EXERCISE AIM = Where the records below show a line containing "x.ackPending && x.cause.isNone", start copying; end with the line containing "(R125), after the form test. -/", and copy it too.
....................
/-- THE INDUCTION OVER A PART OF A CYCLE: what the write-data bus and each of the commands keep, the sequence keeps. -/
theorem runCommands_keeps {P : State → Prop} {cs : List (Instr × Nat)} (hbus : ∀ s d, P s → P { s with wdata := d })
    (hexec : ∀ c ∈ cs, ∀ s t, P s → Effect c.1 s t → P t) {s t : State} (hs : P s)
    (h : runCommands cs s = .next t) : P t := by
  induction cs generalizing s with
  | nil =>
    obtain rfl : s = t := Host.Outcome.next.inj h
    exact hs
  | cons c cs ih =>
    obtain ⟨i, d⟩ := c
    obtain ⟨hi, hcs⟩ := List.forall_mem_cons.mp hexec
    obtain ⟨u, hu, effect⟩ := exec_effect i { s with wdata := d }
    simp only [runCommands, hu] at h
    exact ih hcs (hi _ _ (hbus s d hs) effect) h

/-- `t` is a point of a cycle that began with the current values of `s`: they still stand, and the pending set meets
the invariant of R33, so that ABORT can discard every staging (R245). -/
def State.CycleFrom (s t : State) : Prop := t.PendingInvariant ∧ ∀ r, t.current r = s.current r

section
variable {s t u : State}

theorem State.CycleClosed.cycleFrom (h : s.CycleClosed) : s.CycleFrom s := ⟨h.pendingInvariant, fun _ => rfl⟩

theorem State.CycleFrom.of_wdata (h : s.CycleFrom t) (d : Nat) : s.CycleFrom { t with wdata := d } := h

/-- Every command but COMMIT goes on with the cycle, whether it stages, merges a lane, faults or aborts. -/
theorem State.CycleFrom.effect {i : Instr} (h : s.CycleFrom t) (hi : i ≠ .commit) (effect : Effect i t u) :
    s.CycleFrom u := by
  obtain ⟨hinv, hcur⟩ := h
  exact ⟨effect.pendingInvariant hinv, fun r => (effect.current_eq hi r).trans (hcur r)⟩

theorem runCommands_cycleFrom {cs : List (Instr × Nat)} (hcs : ∀ c ∈ cs, c.1 ≠ .commit) (hs : s.CycleClosed)
    (h : runCommands cs s = .next t) : s.CycleFrom t :=
  runCommands_keeps (fun _ d hu => hu.of_wdata d) (fun c hc _ _ hu => hu.effect (hcs c hc)) hs.cycleFrom h

/-- ABORT, at any point of the cycle, closes it to the current values of its start (R172, R245). -/
theorem State.CycleFrom.abort (h : s.CycleFrom t) :
    ∃ u, exec .abort t = .next u ∧ u.CycleClosed ∧ ∀ r, u.current r = s.current r := by
  obtain ⟨hinv, hcur⟩ := h
  obtain ⟨hclosed, hkeeps, -⟩ := discardPending_closesTo hinv
  exact ⟨_, rfl, hclosed, fun r => (hkeeps r).trans (hcur r)⟩

end

/-- Settles O22: commands other than COMMIT leave a point of the cycle that `s` began, by induction over them, and ABORT
closes it from there. -/
theorem abortReturnsToTheStartOfTheCycle : Obligations.AbortReturnsToTheStartOfTheCycle :=
  fun _ _ _ hclosed hcs hrun => (runCommands_cycleFrom hcs hclosed hrun).abort

end Sys2Proof.Machine
end

section
/-! PROOFS. The decoder and the encoder (30_encoding.md R71 to R76): the round trips, the illegal words, and the lines
of the textual form (R77). -/

namespace Sys2Proof

theorem Op.ofCode_code (op : Op) : Op.ofCode op.code = some op := by
  cases op <;> rfl

theorem Op.code_of_ofCode {c : BitVec 5} {op : Op} (h : Op.ofCode c = some op) : op.code = c := by
  revert c
  cases op <;> decide

theorem Reg.index_le (r : Reg) : r.index ≤ 12 := by
  rcases r with c | w
  · cases c <;> decide
  · cases w <;> decide

theorem Reg.ofIndex_index (r : Reg) : Reg.ofIndex r.index = some r := by
  rcases r with c | w
  · cases c <;> rfl
  · cases w <;> rfl
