/-- The core as a full reset leaves it (R5, R20, R55, R74, R94, R119, R124, R127, R135, R164, R169, R177, R189) with
the account store `store` kept or cleared (R168), and with what a reset does not change: `vbat` and `image`. -/
def Core.atReset (store : Store) (accountsLost : Bool) (vbat : Vbat) (image : ImageLeft) : Core where
  phase := .inReset
  runEntries := 0
  parkOut := true
  cfg := Settings.defaults
  shadow := Settings.defaults
  census := none
  rows := store.rows.map (fun a => { due := decide (CoeffSet.defaults.dueOn ≤ a.sl) })
  robots := Vector.replicate 8 {}
  carriage := {}
  slots := Vector.replicate 4 {}
  wind := {}
  line := {}
  hazards := {}
  review := none
  ticked := false
  zones := Vector.replicate 8 {}
  store := store
  accountsLost := accountsLost
  vbat := vbat
  coActive := CoeffSet.defaults
  coPending := CoeffSet.defaults
  commit := false
  loadCounter := 0
  save := none
  image := image

/-- The part in its first full reset: RESET_N low, the retention marker found not valid and VBAT present
(log entry 5). -/
def State.reset : State where
  part := { liu := {}, core := Core.atReset Store.cleared true {} .unwritten }
  pending := []

end Sys2Proof.Machine
end

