-- ==== Sys2Proof/Machine/Liu.lean ====
section
/-! DEFINITION. The Link Interface Unit's notice queues (R178 to R181) and its own requests: FETCH NOTICE, STATUS. -/

namespace Sys2Proof.Machine

/-! ### Notices -/

/-- The kind of a notice (R178). -/
def Notice.kind : Notice → NoticeKind
  | .permit .. => .permit
  | .entryGrant .. => .entryGrant
  | .entryFailed .. => .entryFailed
  | .holdBreach .. => .holdBreach
  | .intrusion .. => .intrusion
  | .forcedStow .. => .forcedStow
  | .hazard .. => .hazard
  | .zoneState .. => .zoneState
  | .robotOrder .. => .robotOrder
  | .transferGrant .. => .transferGrant
  | .transferEnd .. => .transferEnd
  | .robotState .. => .robotState
  | .roundState .. => .roundState
  | .carriageState .. => .carriageState
  | .trackerSilent .. => .trackerSilent
  | .settled .. => .settled
  | .dueChange .. => .dueChange
  | .accountFrozen .. => .accountFrozen
  | .accountsLost => .accountsLost
  | .configState .. => .configState

/-- The place of a hazard in R124's order. -/
def Hazard.index : Hazard → Nat
  | .wind => 0
  | .plant => 1
  | .tracker => 2
  | .line => 3

/-- The subject of a state-type notice with its kind (R178); nothing for the other notices. Every CARRIAGE_STATE has the
same subject. -/
def Notice.subject : Notice → Option (NoticeKind × Nat)
  | .permit row .. => some (.permit, row)
  | .hazard h .. => some (.hazard, Hazard.index h)
  | .zoneState zone .. => some (.zoneState, zone)
  | .robotOrder robot .. => some (.robotOrder, robot)
  | .roundState k .. => some (.roundState, k)
  | .carriageState .. => some (.carriageState, 0)
  | .entryGrant .. | .entryFailed .. | .holdBreach .. | .intrusion .. | .forcedStow .. | .transferGrant ..
  | .transferEnd .. | .robotState .. | .trackerSilent .. | .settled .. | .dueChange .. | .accountFrozen ..
  | .accountsLost | .configState .. => none

/-- The notice that an announcement makes, its subject as it stands (R19, R117, R133, R151). -/
def Core.render (c : Core) : Announcement → Notice
  | .note n => n
  | .permit r => .permit r (c.row r).permit (c.row r).forced (c.row r).breach
  | .roundState k =>
      let s := c.slot k
      .roundState k s.state s.endReason s.kind s.robot s.link s.current s.cleaned s.skipped
        (if s.kind = some .span then some s.remaining else none)
        s.pausePending
  | .zoneState z => .zoneState z (c.zone z).state (c.zone z).level (c.zoneHazards z)
  | .hazard h => .hazard h (c.hazard h) (c.cfg.mode h) (c.cfg.map h)

/-! ### Admission (R179) -/

/-- A queued notice is replaced by `n`: state-type, of the same kind and subject. -/
def Queued.replacedBy (x : Queued) (n : Notice) : Bool := n.subject.isSome && x.notice.subject == n.subject

/-- The least urgent level held in a queue: the highest priority number. -/
def leastUrgent (q : List Queued) : Nat := q.foldl (fun m x => max m x.priority) 0

/-- The queue without the newest entry of a level. -/
def dropNewest (level : Nat) : List Queued → List Queued
  | [] => []
  | x :: xs =>
      if x.priority = level && !(xs.any (fun y => y.priority == level)) then xs else x :: dropNewest level xs

/-- The drop count with one more (R179). -/
def countDrop (n : Nat) : Nat := min 255 (n + 1)

/-- A notice admitted to a link's queue or not (R179), with the entry of its kind in the link's table. -/
def Port.enqueue (p : Port) (k : NoticeClass) (n : Notice) : Port :=
  if k.masked then p
  else if p.queue.any (fun x => x.replacedBy n) then
    { p with queue := p.queue.map (fun x => if x.replacedBy n then ⟨k.priority, n⟩ else x) }
  else if p.queue.length < Config.noticeQueueSize then { p with queue := p.queue ++ [⟨k.priority, n⟩] }
  else if k.priority < leastUrgent p.queue then
    { p with queue := dropNewest (leastUrgent p.queue) p.queue ++ [⟨k.priority, n⟩], drops := countDrop p.drops }
  else { p with drops := countDrop p.drops }

/-- The entry of a kind in a link's table. -/
def Settings.class (s : Settings) (l : Link) (k : NoticeKind) : NoticeClass :=
  look (s.classes l) ⟨0, false⟩ (NoticeKind.index k)

/-- A notice handed to the queue of one link if its kind is routed there (R178). -/
def Liu.handTo (u : Liu) (s : Settings) (n : Notice) (l : Link) : Liu :=
  if routedTo n.kind l then u.modPort l (fun p => p.enqueue (s.class l n.kind) n) else u

/-- A notice handed to every link its kind is routed to (R178, R179). -/
def Liu.deliver (u : Liu) (s : Settings) (n : Notice) : Liu :=
  ((u.handTo s n .T).handTo s n .F).handTo s n .P

/-- The announcements of an event handed to the queues in order (R179). -/
def Liu.flush (u : Liu) (c : Core) (out : List Announcement) : Liu :=
  out.foldl (fun u a => u.deliver c.cfg (c.render a)) u

/-! ### FETCH NOTICE (R180) -/

/-- The most urgent priority held in a queue: the lowest number. -/
def mostUrgent : List Queued → Nat
  | [] => 0
  | [x] => x.priority
  | x :: y :: xs => min x.priority (mostUrgent (y :: xs))

/-- The queue without the oldest entry of a level. -/
def dropOldest (level : Nat) (q : List Queued) : List Queued := q.eraseP (fun x => x.priority == level)

/-- The entry that a fetch returns: the oldest of the most urgent priority. -/
def fetched (q : List Queued) : Option Queued := q.find? (fun x => x.priority == mostUrgent q)

/-- FETCH NOTICE on a port (R180). -/
def Port.fetch (p : Port) : Reply × Port :=
  let rest := dropOldest (mostUrgent p.queue) p.queue
  ({ result := .done, fields := .notice ((fetched p.queue).map (·.notice)) rest.length }, { p with queue := rest })

/-! ### STATUS (R177) -/

/-- The STATUS reply on a port. ROWS is the value in force. -/
def Core.status (c : Core) (p : Port) : Reply :=
  { result := .done
    fields := .status c.phase c.save.isSome c.runEntries c.cfg.rows ⟨c.cfg.linkT, c.cfg.linkF, true⟩ p.queue.length
      p.drops p.frameErrors p.overruns }

/-- The three counters of a port set to 0 (R177, R190). -/
def Port.clearCounters (p : Port) : Port := { p with drops := 0, frameErrors := 0, overruns := 0 }

end Sys2Proof.Machine
end

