-- ==== Sys2Proof/Machine/Wind.lean ====
section
/-! DEFINITION. The Wind Monitor, the LINE filter and the hazard records (R119 to R134). -/

namespace Sys2Proof.Machine

/-! ### Causes and latches (R128) -/

/-- The record after its cause is made present at level `l`, or brought to it (R128). -/
def HazardRec.withCause (x : HazardRec) (l : Sev) : HazardRec :=
  let rises := decide (rank x.cause < rank (some l))
  let latches := rises && !x.latched && (x.cause.isSome || !x.rearm)
  let raises := rises && x.latched && (x.cause.isSome || decide (rank x.level < rank (some l)))
  { cause := some l
    latched := x.latched || latches
    level := if latches || raises then some l else x.level
    ackPending := x.ackPending && !(latches || raises)
    rearm := x.rearm && !latches }

/-- The record after its cause goes absent (R128). -/
def HazardRec.withoutCause (x : HazardRec) : HazardRec := { x with cause := none, rearm := false }

/-- The zones of a map in ascending order. -/
def zonesOf (m : Set8) : List Nat := zoneNumbers.filter (fun z => m.getLsbD z)

/-- A record replaced, with the zone evaluation of its map before the HAZARD notice when its latch or its level changed
(R133). -/
def Ev.putHazard (e : Ev) (h : Hazard) (x : HazardRec) : Ev :=
  let old := e.core.hazard h
  if x = old then e
  else
    let e := e.mod (fun c => c.setHazard h x)
    let zones := if x.latched = old.latched ∧ x.level = old.level then [] else zonesOf (e.core.cfg.map h)
    e.handAll (zones.map (fun z => Handoff.evalZone z (x.latched != old.latched)) ++ [.announceHazard h])

/-- A cause made present at level `l` (R125 to R128). -/
def Ev.setCause (e : Ev) (h : Hazard) (l : Sev) : Ev := e.putHazard h ((e.core.hazard h).withCause l)

/-- A cause made absent (R128). -/
def Ev.clearCause (e : Ev) (h : Hazard) : Ev := e.putHazard h (e.core.hazard h).withoutCause

/-! ### The Wind Monitor -/

/-- A rising edge on a channel's pin (R119). -/
def WindChannel.pulse (x : WindChannel) : WindChannel :=
  if x.enabled then { x with count := min 65535 (x.count + 1) } else x

/-- A rising edge on ANEM0 or ANEM1 (R119). -/
def anemPulse (ch : Channel) (c : Core) : Core :=
  match ch with
  | .anem0 => { c with wind := { c.wind with c0 := c.wind.c0.pulse } }
  | .anem1 => { c with wind := { c.wind with c1 := c.wind.c1.pulse } }

/-- The speed of a window in tenths of a metre per second (R120). -/
def speedOf (pulses cal : Nat) : Nat := min 999 (pulses * cal / 100)

/-- A channel at a wind evaluation (R119, R120), with the enable and calibration items in force. -/
def WindChannel.evaluate (x : WindChannel) (enable : Bool) (cal : Nat) : WindChannel :=
  if !enable then { enabled := false }
  else if !x.enabled then {}
  else
    let s := speedOf x.count cal
    { enabled := true, count := 0, s1 := x.s2, s2 := x.s3, s3 := s, gust := (x.s2 + x.s3 + s) / 3 }

/-- A run count after an evaluation (R122). -/
def runAfter (run gust threshold : Nat) : Nat := if threshold ≤ gust then min 2 (run + 1) else 0

/-- The hold count after an evaluation with the cause present, before it is compared with WIND_HOLD (R123). -/
def holdAfter (hold gust windRel : Nat) : Nat := if gust < windRel then min 3600 (hold + 1) else 0

/-- The Wind Monitor after an evaluation, the WIND cause being present or not before it (R119, R120, R122, R123). The
flag says that the hold count has reached WIND_HOLD. -/
def Wind.evaluate (w : Wind) (s : Settings) (present : Bool) : Wind × Bool :=
  let c0 := w.c0.evaluate s.anem0 s.cal0
  let c1 := w.c1.evaluate s.anem1 s.cal1
  let gust := max c0.gust c1.gust
  let hold := if present then holdAfter w.hold gust s.windRel else 0
  let gone := present && decide (s.windHold ≤ hold)
  ({ c0 := c0
     c1 := c1
     gust := gust
     parkRun := runAfter w.parkRun gust s.windPark
     critRun := runAfter w.critRun gust s.windCrit
     hold := if gone then 0 else hold }, gone)

/-- The WIND cause after the run counts of an evaluation (R122): a present cause only rises to CRITICAL. -/
def Ev.windCause (e : Ev) : Ev :=
  let w := e.core.wind
  let cause := (e.core.hazard .wind).cause
  if w.critRun = 2 then (if cause = some .critical then e else e.setCause .wind .critical)
  else if w.parkRun = 2 then (if cause = none then e.setCause .wind .park else e)
  else e

/-- The wind evaluation of a seconds tick, with the seconds of that tick where no expiry has counted them before it (R11, R119
to R123, log entry 6). A cause that goes and returns in one evaluation does so in that order (R123). -/
def windEvaluation (c : Core) : Ev :=
  let (w, gone) := c.wind.evaluate c.cfg (c.hazard .wind).cause.isSome
  let e := Ev.start { c.counted with wind := w, ticked := false }
  let e := if gone then e.clearCause .wind else e
  e.windCause

/-! ### The LINE filter (R127) -/

/-- A sample disagrees with the LINE cause: low with an absent one, high with a present one. -/
def disagrees (high present : Bool) : Bool := high == present

/-- The cause that a sample's level gives: low present, high absent. -/
def Ev.lineCause (e : Ev) (high : Bool) : Ev :=
  if high then e.clearCause .line else e.setCause .line e.core.cfg.lineLevel

/-- A 100 ms sample of HAZ_N (R127): the strap takes the first one after a full reset alone. -/
def hazNSample (high : Bool) (c : Core) : Ev :=
  let x := c.line
  if x.strapDue then
    let e := Ev.start { c with line := { disagree := 0, lastHigh := high, strapDue := false } }
    if high then e else e.lineCause false
  else if disagrees high (c.hazard .line).cause.isSome then
    if 1 ≤ x.disagree then (Ev.start { c with line := { x with disagree := 0, lastHigh := high } }).lineCause high
    else Ev.start { c with line := { x with disagree := 1, lastHigh := high } }
  else Ev.start { c with line := { x with disagree := 0, lastHigh := high } }

/-! ### Review (R129, R130) -/

/-- The clearing mode clears the record at a review boundary (R130). -/
def HazardRec.clears (x : HazardRec) (m : ClearMode) : Bool :=
  x.latched && match m with
    | .auto => x.cause.isNone
    | .ack => x.ackPending
    | .ackGone => x.ackPending && x.cause.isNone

/-- A cleared record (R130): re-arm is set when the cause is present. -/
def HazardRec.cleared (x : HazardRec) : HazardRec :=
  { cause := x.cause, latched := false, level := none, ackPending := false, rearm := x.cause.isSome }

/-- The hazards that the boundary clears (R130). -/
def Core.reviewClears (c : Core) : List Hazard := Hazard.all.filter (fun h => (c.hazard h).clears (c.cfg.mode h))

/-- The review timer expires (R129, R130): all clears are made before the zones are evaluated (R136). The HAZARD notices of
several cleared hazards stand in the order WIND, PLANT, TRACKER, LINE (DESIGN CHOICE, log entry 35). The boundary comes before
the wind evaluation of its seconds tick or after it, as the sender orders the two (R130, log entry 6). -/
def hazardReview (c : Core) : Ev :=
  c.atExpiry (fun c => c.review) true fun c =>
    let gone := c.reviewClears
    let c1 := gone.foldl (fun c h => c.setHazard h (c.hazard h).cleared) { c with review := some c.cfg.review }
    let zones := zoneNumbers.filter (fun z => gone.any (fun h => (c.cfg.map h).getLsbD z))
    (Ev.start c1).handAll (zones.map (fun z => Handoff.evalZone z true) ++ gone.map Handoff.announceHazard)

/-! ### Requests -/

/-- The reply of the cause requests: the record after the request (R125, R126). -/
def Ev.causeReply (e : Ev) (h : Hazard) : Reply × Ev :=
  let x := e.core.hazard h
  ({ result := .done, fields := .hazardRecord x.cause x.latched x.level }, e)

/-- PARK ORDER (R125), after the form test. -/
def reqParkOrder (l : Sev) (c : Core) : Reply × Ev := ((Ev.start c).setCause .plant l).causeReply .plant

/-- PARK RELEASE (R125). -/
def reqParkRelease (c : Core) : Reply × Ev := ((Ev.start c).clearCause .plant).causeReply .plant

/-- STOW ALL (R126). -/
def reqStowAll (c : Core) : Reply × Ev := ((Ev.start c).setCause .tracker .critical).causeReply .tracker

/-- STOW ALL END (R126). -/
def reqStowAllEnd (c : Core) : Reply × Ev := ((Ev.start c).clearCause .tracker).causeReply .tracker

/-- HAZARD ACK (R131), after the form test. -/
def reqHazardAck (h : Hazard) (c : Core) : Reply × Ev :=
  let x := c.hazard h
  if !x.latched then (refuse .state, Ev.start c)
  else
    let e := (Ev.start c).putHazard h { x with ackPending := true }
    ({ result := .done, fields := .ackRecord x.latched x.level x.cause true }, e)

/-- HAZARD QUERY (R134). -/
def reqHazardQuery (c : Core) : Reply :=
  { result := .done
    fields := .hazards (Hazard.all.map (fun h => { record := c.hazard h, mode := c.cfg.mode h, map := c.cfg.map h }))
      c.review c.wind c.line.lastHigh c.line.disagree }

end Sys2Proof.Machine
end

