/-- R137, R179 and R181: every step keeps PARK_OUT asserted exactly when the part is not in RUN or a zone is not CLEAR (while
it has main power), each ATTN line high exactly while its queue holds a notice, at most sixteen notices in a queue with
no two state-type notices of one subject, and the counters within their widths. -/
def Obligations.StepKeepsPinsAndQueues : Prop :=
  (∀ s t : State, s.part.core.parkOutLaw → step s = .next t → t.part.core.parkOutLaw)
  ∧ ∀ s t : State, s.part.liu.lawful → step s = .next t → t.part.liu.lawful

/-! ### Yield accounting (chapter 9) -/

/-- R155, R156 and R159: the figures of a settled row, whose three parts add up to the deficit, and the movement of the
soiling index toward the loss of the interval. -/
def Obligations.IntervalFigures : Prop :=
  (∀ (h kTrack kAlt e : Nat) (m : Mode),
    let f := figures h kTrack kAlt e m
    let t := min 65535 ((h * kTrack + 128) / 256)
    let a := min (min 65535 ((h * kAlt + 128) / 256)) t
    f.t = t ∧ f.e = e ∧ f.surplus = e - t
    ∧ (m = .tracking → f.clean = 0 ∧ f.stow = 0 ∧ f.soil = t - e)
    ∧ (m = .held → f.clean = min (t - e) (t - a) ∧ f.stow = 0 ∧ f.soil = (t - e) - f.clean)
    ∧ (m = .stowed → f.clean = 0 ∧ f.stow = min (t - e) (t - a) ∧ f.soil = (t - e) - f.stow)
    ∧ f.soil + f.clean + f.stow = t - e
    ∧ e + f.soil + f.clean + f.stow = t + f.surplus)
  ∧ (∀ e t : Nat, lossOf e t = 1000 - min 1000 (e * 1000 / t))
  ∧ ∀ sl loss w : Nat, w ≤ 16 →
    (sl ≤ loss → slToward sl loss w = sl + max (min 1 (loss - sl)) ((loss - sl) * w / 16))
    ∧ (loss < sl → slToward sl loss w = sl - max 1 ((sl - loss) * w / 16))
    ∧ (w = 16 → slToward sl loss w = loss)
    ∧ min sl loss ≤ slToward sl loss w ∧ slToward sl loss w ≤ max sl loss

/-- R153, R154, R157 to R160, R163 and R166: an interval report settles its rows with the figures of R155 and R156. The
accounts take the figures or freeze, the soiling index and the due flag follow, every latch is retaken, the load counter
advances and may load the committed set, the interval number goes up by one. -/
def Obligations.IntervalReport : Prop :=
  ∀ (s : State) (h first : Nat) (energies : List Nat), s.part.core.phase = .run → s.part.core.cfg.rows ≤ 96 →
    1 ≤ energies.length → energies.length ≤ 96 →
    ∃ t : State,
      let c := s.part.core
      let t' := t.part.core
      let co := c.coActive
      let energy := fun (n : Nat) => energies.getD n 0
      let count := fun (p : Nat → Bool) => ((List.range energies.length).filter p).length
      let settled := fun (n : Nat) => decide (first + n < c.cfg.rows) && energy n != 65535
      let opportunity := c.loadCounter + 1 = co.loadEvery
      exec (.intervalReport .P h first energies.length energies) s = .next t
      ∧ t.replyOn .P = some ⟨if 4095 < h then .clamped else .done,
          .settlement (c.store.interval + 1) (count settled)
            (count (fun n => decide (first + n < c.cfg.rows) && energy n == 65535))
            (count (fun n => decide (c.cfg.rows ≤ first + n)))
            (count (fun n => settled n && (t'.account (first + n)).frozen))
            (decide opportunity && c.commit)⟩
      ∧ (∀ n, n < energies.length → settled n = true →
          let r := first + n
          let x := c.row r
          let a := c.account r
          let f := figures (min 4095 h) (co.track r) (co.alt r) (energy n) x.latch
          let sl := if x.latch = .tracking ∧ x.mixed = false ∧ co.eMin ≤ f.t
            then slToward a.sl (lossOf (energy n) f.t) co.w else a.sl
          let b := { a with
            eExp := a.eExp + f.t, eMeas := a.eMeas + energy n, surplus := a.surplus + f.surplus
            soil := a.soil + f.soil, clean := a.clean + f.clean, stow := a.stow + f.stow
            intervals := a.intervals + 1 }
          let fits := ∀ m ∈ [b.eExp, b.eMeas, b.surplus, b.soil, b.clean, b.stow, b.intervals], m ≤ 4294967295
          (a.frozen = false → fits → t'.account r = { b with sl := sl })
          ∧ (a.frozen = false → ¬fits → t'.account r = { a with frozen := true, sl := sl })
          ∧ (a.frozen = true → t'.account r = { a with sl := sl })
          ∧ (x.due = false → ((t'.row r).due = true ↔ co.dueOn ≤ sl))
          ∧ (x.due = true → ((t'.row r).due = false ↔ sl < co.dueOff)))
      ∧ (∀ r, (∀ n, n < energies.length → settled n = true → r ≠ first + n) →
          t'.account r = c.account r ∧ (t'.row r).due = (c.row r).due)
      ∧ (∀ r, r < c.cfg.rows → (t'.row r).latch = (c.row r).mode)
      ∧ ((∀ k, (c.slot k).state ≠ .armed) → ∀ r, r < c.cfg.rows → (t'.row r).mixed = false)
      ∧ (opportunity → t'.loadCounter = 0)
      ∧ (¬opportunity → c.loadCounter < 15 → t'.loadCounter = c.loadCounter + 1)
      ∧ (opportunity → c.commit = true → t'.coActive = c.coPending ∧ t'.commit = false)
      ∧ (¬(opportunity ∧ c.commit = true) → t'.coActive = co ∧ t'.commit = c.commit)
      ∧ t'.store.interval = c.store.interval + 1
      ∧ (∀ r, { (t'.row r).kept with due := (c.row r).due, latch := (c.row r).latch } = (c.row r).kept)
      ∧ { t'.kept with
          rows := c.kept.rows, store := { t'.store with markerValid := c.store.markerValid }, coActive := t'.coActive
          parkOut := c.parkOut }
        = { c.kept with
            store := t'.store, coActive := t'.coActive, commit := t'.commit, loadCounter := t'.loadCounter }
....................
TASK OUTPUT =
    | .ackGone => x.ackPending && x.cause.isNone

/-- A cleared record (R130): re-arm is set when the cause is present. -/
def HazardRec.cleared (x : HazardRec) : HazardRec :=
  { cause := x.cause, latched := false, level := none, ackPending := false, rearm := x.cause.isSome }

/-- The hazards that the boundary clears (R130). -/
def Core.reviewClears (c : Core) : List Hazard := Hazard.all.filter (fun h => (c.hazard h).clears (c.cfg.mode h))

/-- The review timer expires (R129, R130): all clears are made before the zones are evaluated (R136). The HAZARD notices of
several cleared hazards stand in the order WIND, PLANT, TRACKER, LINE (DESIGN CHOICE, log entry 35). The boundary comes before
the wind evaluation of its seconds tick or after it, as the sender orders the two (R130, log entry 6). -/
def hazardReview (c : Core) : Ev :=
  c.atExpiry (fun c => c.review) true fun c =>
    let gone := c.reviewClears
    let c1 := gone.foldl (fun c h => c.setHazard h (c.hazard h).cleared) { c with review := some c.cfg.review }
    let zones := zoneNumbers.filter (fun z => gone.any (fun h => (c.cfg.map h).getLsbD z))
    (Ev.start c1).handAll (zones.map (fun z => Handoff.evalZone z true) ++ gone.map Handoff.announceHazard)

/-! ### Requests -/

/-- The reply of the cause requests: the record after the request (R125, R126). -/
def Ev.causeReply (e : Ev) (h : Hazard) : Reply × Ev :=
  let x := e.core.hazard h
  ({ result := .done, fields := .hazardRecord x.cause x.latched x.level }, e)

/-- PARK ORDER (R125), after the form test. -/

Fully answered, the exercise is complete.